[STUDY MATERIAL — start]

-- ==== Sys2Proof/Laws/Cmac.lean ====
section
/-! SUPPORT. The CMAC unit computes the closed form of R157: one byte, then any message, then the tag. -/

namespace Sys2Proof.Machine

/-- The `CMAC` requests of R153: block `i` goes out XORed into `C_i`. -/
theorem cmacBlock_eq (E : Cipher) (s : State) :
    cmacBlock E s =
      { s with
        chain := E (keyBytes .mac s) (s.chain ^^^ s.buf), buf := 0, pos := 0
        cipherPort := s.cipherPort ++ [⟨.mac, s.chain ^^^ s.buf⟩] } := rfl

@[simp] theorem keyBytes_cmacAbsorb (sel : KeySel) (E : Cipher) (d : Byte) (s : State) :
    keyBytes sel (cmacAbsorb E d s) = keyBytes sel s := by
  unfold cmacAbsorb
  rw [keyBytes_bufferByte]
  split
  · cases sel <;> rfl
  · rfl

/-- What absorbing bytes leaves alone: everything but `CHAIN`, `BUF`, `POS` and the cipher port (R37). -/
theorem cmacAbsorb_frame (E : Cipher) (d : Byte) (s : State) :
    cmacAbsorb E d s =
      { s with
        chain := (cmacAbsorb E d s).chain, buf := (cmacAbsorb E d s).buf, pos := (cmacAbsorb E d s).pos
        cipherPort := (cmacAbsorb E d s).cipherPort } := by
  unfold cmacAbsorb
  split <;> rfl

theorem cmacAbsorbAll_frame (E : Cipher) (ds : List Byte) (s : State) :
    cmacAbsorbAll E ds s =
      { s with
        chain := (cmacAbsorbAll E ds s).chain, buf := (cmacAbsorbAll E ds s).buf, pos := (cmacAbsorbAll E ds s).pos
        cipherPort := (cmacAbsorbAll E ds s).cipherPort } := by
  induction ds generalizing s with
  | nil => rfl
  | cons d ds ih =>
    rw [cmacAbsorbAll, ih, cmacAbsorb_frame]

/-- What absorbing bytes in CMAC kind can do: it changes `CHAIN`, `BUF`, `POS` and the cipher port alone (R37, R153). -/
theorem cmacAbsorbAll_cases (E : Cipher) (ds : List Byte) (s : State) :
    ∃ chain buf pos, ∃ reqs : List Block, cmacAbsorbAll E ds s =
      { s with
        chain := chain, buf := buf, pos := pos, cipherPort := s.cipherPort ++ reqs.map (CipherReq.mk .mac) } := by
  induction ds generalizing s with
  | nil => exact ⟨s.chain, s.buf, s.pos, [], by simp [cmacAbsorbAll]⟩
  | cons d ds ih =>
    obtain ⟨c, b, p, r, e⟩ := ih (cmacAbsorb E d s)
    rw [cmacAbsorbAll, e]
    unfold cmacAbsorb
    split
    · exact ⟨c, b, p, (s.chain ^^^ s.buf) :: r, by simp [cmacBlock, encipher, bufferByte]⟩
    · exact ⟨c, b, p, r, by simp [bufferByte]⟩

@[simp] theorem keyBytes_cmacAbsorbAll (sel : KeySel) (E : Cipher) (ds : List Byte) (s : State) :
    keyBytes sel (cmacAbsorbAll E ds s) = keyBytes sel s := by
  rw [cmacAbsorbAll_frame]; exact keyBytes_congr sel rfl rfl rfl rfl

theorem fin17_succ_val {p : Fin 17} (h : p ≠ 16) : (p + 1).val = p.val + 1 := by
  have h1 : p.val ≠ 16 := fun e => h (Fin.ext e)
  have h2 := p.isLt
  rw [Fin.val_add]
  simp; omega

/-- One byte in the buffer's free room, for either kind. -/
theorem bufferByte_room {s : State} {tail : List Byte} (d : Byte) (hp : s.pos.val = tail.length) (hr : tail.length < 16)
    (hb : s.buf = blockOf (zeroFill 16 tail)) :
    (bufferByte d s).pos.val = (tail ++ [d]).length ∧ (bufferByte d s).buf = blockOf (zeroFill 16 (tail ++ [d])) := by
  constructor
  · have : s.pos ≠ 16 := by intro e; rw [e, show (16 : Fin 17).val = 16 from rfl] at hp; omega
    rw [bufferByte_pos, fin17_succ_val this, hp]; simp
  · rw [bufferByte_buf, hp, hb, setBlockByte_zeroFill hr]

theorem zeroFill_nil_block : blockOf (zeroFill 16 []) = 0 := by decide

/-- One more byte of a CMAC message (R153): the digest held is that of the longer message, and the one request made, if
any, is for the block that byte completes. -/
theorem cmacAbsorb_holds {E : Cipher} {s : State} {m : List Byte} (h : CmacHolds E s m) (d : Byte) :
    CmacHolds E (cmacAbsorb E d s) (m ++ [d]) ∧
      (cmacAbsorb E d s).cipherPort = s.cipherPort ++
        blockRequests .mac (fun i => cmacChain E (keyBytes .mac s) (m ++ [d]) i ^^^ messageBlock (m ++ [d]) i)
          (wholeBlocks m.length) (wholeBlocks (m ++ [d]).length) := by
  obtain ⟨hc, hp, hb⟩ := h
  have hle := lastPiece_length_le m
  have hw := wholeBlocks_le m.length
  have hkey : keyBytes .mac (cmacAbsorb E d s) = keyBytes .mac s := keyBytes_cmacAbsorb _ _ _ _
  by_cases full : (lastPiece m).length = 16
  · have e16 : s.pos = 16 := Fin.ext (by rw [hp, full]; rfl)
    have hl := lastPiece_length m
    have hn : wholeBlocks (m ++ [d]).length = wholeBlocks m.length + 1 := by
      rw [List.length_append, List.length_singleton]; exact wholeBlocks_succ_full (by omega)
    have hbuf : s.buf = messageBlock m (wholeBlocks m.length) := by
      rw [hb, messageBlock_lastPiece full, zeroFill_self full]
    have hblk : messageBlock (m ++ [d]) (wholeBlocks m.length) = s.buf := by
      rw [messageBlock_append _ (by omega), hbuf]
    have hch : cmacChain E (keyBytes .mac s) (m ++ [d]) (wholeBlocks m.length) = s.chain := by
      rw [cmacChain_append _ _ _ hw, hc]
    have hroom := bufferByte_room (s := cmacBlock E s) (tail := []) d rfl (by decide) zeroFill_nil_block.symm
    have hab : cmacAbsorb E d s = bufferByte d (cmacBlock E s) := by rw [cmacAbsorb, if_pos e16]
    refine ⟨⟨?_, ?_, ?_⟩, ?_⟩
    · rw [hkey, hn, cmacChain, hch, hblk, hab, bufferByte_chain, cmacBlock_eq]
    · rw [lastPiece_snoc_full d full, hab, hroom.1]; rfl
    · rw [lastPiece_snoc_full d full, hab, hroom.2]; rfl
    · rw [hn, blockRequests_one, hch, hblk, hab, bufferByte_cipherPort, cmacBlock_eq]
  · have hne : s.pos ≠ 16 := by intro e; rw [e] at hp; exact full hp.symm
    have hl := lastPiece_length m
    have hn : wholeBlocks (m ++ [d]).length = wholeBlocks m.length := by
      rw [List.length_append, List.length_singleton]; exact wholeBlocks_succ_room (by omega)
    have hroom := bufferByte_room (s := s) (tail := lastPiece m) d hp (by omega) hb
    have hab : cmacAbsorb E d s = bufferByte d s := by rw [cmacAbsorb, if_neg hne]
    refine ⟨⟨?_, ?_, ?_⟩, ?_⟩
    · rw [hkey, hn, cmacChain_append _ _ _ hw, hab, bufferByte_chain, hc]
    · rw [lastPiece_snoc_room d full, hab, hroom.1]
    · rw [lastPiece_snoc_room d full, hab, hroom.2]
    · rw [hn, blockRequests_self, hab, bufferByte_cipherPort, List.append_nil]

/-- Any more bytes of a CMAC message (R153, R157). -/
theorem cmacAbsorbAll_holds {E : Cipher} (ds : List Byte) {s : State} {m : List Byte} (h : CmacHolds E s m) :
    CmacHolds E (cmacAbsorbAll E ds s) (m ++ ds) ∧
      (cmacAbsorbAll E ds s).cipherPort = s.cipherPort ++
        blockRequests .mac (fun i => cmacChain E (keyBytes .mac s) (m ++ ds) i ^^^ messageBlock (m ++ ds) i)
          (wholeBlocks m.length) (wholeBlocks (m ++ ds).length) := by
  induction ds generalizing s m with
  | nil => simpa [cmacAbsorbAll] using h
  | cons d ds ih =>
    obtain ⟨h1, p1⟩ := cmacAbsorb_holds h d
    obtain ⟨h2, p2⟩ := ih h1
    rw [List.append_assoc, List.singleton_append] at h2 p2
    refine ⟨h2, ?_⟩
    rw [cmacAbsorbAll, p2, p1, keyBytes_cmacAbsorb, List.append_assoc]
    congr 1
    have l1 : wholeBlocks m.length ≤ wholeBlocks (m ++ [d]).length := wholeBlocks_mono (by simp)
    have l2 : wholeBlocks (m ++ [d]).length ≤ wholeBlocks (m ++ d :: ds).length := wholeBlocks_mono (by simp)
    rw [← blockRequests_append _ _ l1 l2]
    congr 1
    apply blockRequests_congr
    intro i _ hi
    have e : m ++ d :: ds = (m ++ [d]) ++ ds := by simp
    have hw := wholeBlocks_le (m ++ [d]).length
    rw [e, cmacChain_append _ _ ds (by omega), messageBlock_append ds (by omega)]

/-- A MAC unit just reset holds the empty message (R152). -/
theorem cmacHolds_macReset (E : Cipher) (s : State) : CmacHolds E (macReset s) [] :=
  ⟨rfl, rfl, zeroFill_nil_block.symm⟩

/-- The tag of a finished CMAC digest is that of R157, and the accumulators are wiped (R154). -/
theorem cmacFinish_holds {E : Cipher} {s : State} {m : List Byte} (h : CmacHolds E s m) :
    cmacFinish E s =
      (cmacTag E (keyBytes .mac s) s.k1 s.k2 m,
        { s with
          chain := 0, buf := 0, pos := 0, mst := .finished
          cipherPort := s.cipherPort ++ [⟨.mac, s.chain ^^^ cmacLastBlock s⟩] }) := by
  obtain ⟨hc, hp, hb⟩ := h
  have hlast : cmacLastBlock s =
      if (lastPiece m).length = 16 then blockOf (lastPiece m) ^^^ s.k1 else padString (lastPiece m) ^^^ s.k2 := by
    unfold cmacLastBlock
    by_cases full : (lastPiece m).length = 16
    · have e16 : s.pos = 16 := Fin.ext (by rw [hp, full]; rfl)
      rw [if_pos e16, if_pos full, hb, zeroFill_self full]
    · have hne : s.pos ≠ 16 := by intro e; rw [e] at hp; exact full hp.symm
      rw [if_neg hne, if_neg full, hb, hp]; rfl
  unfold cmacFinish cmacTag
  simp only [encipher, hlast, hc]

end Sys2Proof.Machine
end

[STUDY MATERIAL — finish]
[STUDY MATERIAL — start]

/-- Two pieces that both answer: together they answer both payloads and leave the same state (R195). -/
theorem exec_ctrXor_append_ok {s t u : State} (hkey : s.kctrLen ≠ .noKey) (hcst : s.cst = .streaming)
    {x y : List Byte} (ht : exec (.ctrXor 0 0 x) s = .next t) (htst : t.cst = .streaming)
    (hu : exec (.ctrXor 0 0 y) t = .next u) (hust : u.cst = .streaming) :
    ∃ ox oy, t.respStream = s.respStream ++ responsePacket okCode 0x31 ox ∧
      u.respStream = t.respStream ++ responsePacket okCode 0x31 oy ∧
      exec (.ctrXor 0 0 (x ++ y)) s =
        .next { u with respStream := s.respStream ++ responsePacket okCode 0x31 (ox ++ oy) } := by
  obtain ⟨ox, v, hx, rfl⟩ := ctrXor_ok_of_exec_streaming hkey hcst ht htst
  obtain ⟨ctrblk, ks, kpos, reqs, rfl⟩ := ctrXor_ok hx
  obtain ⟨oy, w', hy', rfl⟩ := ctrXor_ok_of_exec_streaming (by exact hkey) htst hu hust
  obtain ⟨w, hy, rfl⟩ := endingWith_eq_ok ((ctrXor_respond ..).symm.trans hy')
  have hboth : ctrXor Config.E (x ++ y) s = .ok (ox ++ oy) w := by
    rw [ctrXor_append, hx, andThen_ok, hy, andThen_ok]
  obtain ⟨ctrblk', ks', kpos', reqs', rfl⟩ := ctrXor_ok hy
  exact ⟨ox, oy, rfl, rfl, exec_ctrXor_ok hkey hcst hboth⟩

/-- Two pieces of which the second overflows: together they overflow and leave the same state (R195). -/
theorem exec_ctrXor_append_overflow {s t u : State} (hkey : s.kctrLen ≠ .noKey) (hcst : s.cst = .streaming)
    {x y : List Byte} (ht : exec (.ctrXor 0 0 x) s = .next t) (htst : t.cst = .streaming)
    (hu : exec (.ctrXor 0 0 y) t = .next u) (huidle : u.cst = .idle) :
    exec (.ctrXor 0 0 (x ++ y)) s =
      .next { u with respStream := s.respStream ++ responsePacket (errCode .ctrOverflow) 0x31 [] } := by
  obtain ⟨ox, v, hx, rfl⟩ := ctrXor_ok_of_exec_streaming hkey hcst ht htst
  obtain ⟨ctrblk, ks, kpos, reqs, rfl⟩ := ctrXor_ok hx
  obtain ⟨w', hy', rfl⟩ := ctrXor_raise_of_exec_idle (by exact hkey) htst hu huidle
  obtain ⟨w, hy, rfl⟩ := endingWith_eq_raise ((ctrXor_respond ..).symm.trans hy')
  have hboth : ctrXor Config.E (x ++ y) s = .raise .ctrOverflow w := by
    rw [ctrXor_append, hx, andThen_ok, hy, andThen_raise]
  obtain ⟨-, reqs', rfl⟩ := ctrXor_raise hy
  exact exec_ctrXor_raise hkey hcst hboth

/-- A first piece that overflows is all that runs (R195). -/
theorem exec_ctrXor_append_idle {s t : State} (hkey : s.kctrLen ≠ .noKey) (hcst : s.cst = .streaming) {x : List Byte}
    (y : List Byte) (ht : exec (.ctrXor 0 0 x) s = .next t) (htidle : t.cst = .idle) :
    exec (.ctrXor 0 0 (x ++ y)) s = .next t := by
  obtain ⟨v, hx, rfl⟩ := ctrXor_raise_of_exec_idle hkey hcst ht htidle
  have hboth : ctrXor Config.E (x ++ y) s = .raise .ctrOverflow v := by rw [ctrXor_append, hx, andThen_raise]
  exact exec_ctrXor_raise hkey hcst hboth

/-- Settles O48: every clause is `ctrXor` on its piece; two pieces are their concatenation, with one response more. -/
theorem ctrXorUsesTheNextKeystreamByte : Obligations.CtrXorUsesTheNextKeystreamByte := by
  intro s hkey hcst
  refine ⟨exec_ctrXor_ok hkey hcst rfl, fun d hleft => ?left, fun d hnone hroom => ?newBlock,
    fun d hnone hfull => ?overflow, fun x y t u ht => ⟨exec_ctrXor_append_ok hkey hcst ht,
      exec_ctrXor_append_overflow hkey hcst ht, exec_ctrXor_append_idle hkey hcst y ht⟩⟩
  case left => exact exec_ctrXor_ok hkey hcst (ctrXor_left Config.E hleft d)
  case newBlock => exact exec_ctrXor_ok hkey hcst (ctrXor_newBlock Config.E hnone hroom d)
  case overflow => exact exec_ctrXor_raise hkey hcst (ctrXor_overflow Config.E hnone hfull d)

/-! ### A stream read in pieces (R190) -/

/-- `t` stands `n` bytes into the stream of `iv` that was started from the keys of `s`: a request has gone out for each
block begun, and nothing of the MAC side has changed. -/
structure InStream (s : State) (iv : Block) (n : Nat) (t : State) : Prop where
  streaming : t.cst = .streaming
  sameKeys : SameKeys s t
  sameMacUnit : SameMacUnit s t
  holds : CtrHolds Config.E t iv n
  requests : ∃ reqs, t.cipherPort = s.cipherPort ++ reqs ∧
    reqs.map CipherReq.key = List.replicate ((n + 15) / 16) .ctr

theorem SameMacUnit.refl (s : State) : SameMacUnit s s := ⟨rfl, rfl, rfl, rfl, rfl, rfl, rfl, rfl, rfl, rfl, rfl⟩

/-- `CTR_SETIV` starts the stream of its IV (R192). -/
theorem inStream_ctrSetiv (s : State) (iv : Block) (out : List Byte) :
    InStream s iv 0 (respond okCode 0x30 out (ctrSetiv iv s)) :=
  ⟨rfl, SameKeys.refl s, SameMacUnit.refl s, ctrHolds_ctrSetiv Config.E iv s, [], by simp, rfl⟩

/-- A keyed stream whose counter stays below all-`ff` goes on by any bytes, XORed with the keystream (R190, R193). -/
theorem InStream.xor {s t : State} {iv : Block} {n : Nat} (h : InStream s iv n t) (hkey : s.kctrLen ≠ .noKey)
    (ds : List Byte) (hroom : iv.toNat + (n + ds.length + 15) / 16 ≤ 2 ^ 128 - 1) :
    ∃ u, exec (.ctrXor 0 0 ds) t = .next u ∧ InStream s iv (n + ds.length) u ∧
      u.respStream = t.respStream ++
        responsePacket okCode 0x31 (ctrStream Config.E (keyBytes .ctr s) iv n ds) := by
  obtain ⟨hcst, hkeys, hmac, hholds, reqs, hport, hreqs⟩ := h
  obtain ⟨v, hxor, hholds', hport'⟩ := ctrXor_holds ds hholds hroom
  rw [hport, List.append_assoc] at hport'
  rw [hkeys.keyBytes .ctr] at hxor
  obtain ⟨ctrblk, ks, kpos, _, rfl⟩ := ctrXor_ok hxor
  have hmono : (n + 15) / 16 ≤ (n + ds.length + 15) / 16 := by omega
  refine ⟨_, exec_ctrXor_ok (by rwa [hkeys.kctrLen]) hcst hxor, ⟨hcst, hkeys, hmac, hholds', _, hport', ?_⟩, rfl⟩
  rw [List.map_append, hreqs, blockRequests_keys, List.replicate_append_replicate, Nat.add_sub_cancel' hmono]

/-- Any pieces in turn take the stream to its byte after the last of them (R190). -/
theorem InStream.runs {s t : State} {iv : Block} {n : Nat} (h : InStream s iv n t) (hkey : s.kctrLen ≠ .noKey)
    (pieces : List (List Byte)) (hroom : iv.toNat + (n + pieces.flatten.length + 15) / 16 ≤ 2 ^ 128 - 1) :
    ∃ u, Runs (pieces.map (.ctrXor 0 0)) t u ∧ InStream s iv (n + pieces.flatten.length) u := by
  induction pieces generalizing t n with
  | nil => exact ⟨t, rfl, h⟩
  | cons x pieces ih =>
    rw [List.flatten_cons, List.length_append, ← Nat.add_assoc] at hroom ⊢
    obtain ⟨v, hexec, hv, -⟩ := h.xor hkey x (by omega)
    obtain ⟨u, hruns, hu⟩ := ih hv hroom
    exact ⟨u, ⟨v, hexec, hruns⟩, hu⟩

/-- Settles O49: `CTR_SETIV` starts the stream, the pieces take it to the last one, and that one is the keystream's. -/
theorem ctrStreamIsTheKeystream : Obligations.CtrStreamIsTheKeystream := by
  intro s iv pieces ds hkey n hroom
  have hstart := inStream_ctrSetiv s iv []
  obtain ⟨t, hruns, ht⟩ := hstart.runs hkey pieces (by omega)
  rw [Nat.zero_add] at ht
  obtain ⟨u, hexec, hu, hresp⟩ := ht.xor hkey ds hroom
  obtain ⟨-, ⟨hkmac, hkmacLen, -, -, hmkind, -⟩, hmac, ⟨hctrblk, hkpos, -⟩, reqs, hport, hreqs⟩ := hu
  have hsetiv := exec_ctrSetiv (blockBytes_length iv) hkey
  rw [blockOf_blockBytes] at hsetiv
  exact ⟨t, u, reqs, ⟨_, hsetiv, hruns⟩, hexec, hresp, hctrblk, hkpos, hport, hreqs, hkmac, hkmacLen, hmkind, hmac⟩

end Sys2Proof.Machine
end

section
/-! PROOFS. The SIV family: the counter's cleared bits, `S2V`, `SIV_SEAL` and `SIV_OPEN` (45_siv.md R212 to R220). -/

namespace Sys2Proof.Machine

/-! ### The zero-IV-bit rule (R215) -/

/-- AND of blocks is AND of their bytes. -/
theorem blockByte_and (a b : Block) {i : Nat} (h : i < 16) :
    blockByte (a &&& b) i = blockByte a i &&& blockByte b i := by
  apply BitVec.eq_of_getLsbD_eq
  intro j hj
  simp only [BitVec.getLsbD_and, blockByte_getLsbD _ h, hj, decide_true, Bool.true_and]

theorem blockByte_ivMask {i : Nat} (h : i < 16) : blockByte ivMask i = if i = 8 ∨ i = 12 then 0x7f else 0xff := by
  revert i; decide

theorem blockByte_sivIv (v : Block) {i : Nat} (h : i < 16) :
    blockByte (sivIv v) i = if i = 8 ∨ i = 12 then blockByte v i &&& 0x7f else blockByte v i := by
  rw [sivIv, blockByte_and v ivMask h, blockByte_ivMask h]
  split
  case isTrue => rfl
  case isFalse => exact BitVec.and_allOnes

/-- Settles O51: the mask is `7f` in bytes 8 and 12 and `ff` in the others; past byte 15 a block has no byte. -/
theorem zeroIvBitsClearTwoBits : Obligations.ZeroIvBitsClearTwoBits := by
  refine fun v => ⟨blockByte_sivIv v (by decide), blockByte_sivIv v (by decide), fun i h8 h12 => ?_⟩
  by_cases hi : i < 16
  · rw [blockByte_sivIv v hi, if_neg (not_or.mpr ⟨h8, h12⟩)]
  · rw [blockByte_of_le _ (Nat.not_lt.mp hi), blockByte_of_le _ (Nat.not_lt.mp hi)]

[STUDY MATERIAL — finish]
[STUDY MATERIAL — start]

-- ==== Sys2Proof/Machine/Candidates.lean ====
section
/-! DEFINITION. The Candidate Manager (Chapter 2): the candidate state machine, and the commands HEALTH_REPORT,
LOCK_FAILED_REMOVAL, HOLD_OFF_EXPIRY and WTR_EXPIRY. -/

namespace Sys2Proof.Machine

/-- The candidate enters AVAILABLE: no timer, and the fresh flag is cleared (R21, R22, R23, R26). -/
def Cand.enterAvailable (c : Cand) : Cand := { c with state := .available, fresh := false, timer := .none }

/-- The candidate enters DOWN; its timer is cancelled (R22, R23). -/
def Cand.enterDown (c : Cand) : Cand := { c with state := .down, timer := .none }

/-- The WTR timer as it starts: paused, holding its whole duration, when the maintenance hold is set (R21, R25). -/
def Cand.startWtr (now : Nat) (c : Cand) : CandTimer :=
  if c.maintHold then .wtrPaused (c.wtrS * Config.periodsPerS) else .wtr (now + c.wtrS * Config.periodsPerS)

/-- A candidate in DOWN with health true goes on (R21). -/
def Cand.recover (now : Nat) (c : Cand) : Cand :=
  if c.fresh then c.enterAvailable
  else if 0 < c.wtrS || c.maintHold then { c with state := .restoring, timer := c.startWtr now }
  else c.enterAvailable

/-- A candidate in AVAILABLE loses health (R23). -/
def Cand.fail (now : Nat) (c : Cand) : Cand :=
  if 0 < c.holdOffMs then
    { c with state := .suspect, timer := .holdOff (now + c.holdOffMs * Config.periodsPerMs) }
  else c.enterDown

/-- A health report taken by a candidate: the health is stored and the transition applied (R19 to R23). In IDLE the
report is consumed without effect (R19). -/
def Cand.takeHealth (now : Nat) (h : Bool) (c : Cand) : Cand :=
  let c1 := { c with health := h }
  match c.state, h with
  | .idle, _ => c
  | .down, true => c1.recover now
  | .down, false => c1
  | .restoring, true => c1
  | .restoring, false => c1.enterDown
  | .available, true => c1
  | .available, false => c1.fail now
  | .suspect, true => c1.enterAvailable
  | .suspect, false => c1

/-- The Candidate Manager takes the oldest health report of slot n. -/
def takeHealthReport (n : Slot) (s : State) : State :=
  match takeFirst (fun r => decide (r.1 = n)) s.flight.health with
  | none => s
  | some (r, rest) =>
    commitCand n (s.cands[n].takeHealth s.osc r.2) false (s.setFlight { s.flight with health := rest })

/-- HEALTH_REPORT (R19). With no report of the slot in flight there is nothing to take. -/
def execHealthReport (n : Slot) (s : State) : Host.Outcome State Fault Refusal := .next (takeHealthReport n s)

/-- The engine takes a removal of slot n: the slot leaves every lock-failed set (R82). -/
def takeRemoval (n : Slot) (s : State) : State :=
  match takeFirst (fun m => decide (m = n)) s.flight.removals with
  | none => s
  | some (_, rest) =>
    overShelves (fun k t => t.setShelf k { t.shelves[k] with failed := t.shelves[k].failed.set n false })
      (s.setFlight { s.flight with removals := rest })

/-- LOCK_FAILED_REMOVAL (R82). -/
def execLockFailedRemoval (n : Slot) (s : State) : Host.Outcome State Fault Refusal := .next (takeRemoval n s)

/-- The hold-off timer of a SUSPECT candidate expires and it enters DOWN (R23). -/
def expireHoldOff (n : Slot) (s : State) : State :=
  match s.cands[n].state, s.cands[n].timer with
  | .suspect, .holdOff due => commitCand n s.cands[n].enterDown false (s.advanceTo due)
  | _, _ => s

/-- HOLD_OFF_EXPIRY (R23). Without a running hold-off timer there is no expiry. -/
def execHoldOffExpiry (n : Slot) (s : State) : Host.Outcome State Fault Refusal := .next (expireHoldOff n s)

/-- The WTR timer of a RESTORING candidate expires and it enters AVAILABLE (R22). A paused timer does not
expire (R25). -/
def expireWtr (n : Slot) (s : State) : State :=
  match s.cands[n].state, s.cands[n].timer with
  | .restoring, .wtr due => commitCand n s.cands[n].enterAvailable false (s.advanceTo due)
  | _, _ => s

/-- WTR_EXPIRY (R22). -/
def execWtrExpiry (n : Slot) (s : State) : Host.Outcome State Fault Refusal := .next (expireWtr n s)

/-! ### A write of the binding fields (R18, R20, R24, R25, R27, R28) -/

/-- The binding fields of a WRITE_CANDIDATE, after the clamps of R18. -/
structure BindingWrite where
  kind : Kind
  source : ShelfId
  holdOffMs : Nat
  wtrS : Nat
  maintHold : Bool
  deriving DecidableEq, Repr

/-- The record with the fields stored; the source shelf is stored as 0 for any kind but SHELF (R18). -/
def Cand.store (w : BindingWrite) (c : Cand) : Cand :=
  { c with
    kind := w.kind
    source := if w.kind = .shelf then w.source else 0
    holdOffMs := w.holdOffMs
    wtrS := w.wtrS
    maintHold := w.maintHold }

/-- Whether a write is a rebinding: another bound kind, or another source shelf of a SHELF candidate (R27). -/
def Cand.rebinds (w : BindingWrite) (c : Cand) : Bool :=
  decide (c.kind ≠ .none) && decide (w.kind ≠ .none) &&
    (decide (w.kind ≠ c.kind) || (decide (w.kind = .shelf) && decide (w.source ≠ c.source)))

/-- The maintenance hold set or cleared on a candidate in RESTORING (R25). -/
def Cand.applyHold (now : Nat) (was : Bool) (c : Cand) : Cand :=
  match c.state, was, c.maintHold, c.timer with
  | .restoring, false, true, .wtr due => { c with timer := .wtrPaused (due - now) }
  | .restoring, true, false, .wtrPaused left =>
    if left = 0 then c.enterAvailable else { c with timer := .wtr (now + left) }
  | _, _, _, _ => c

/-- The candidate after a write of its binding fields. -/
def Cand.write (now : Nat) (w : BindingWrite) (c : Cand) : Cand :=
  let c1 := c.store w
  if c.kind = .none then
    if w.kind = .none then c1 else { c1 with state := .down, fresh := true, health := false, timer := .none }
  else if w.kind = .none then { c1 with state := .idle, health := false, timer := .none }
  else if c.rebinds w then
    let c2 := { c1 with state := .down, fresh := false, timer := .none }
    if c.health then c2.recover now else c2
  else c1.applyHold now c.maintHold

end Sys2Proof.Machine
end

[STUDY MATERIAL — finish]

### EXERCISE INSTRUCTIONS
In the listing above, find the line with "some (_, rest) =>" and the line with "LOCK_FAILED_REMOVAL (R82). -/"; output exactly those lines and all lines between them.

### FINISHED TASK
  | some (_, rest) =>
    overShelves (fun k t => t.setShelf k { t.shelves[k] with failed := t.shelves[k].failed.set n false })
      (s.setFlight { s.flight with removals := rest })

/-- LOCK_FAILED_REMOVAL (R82). -/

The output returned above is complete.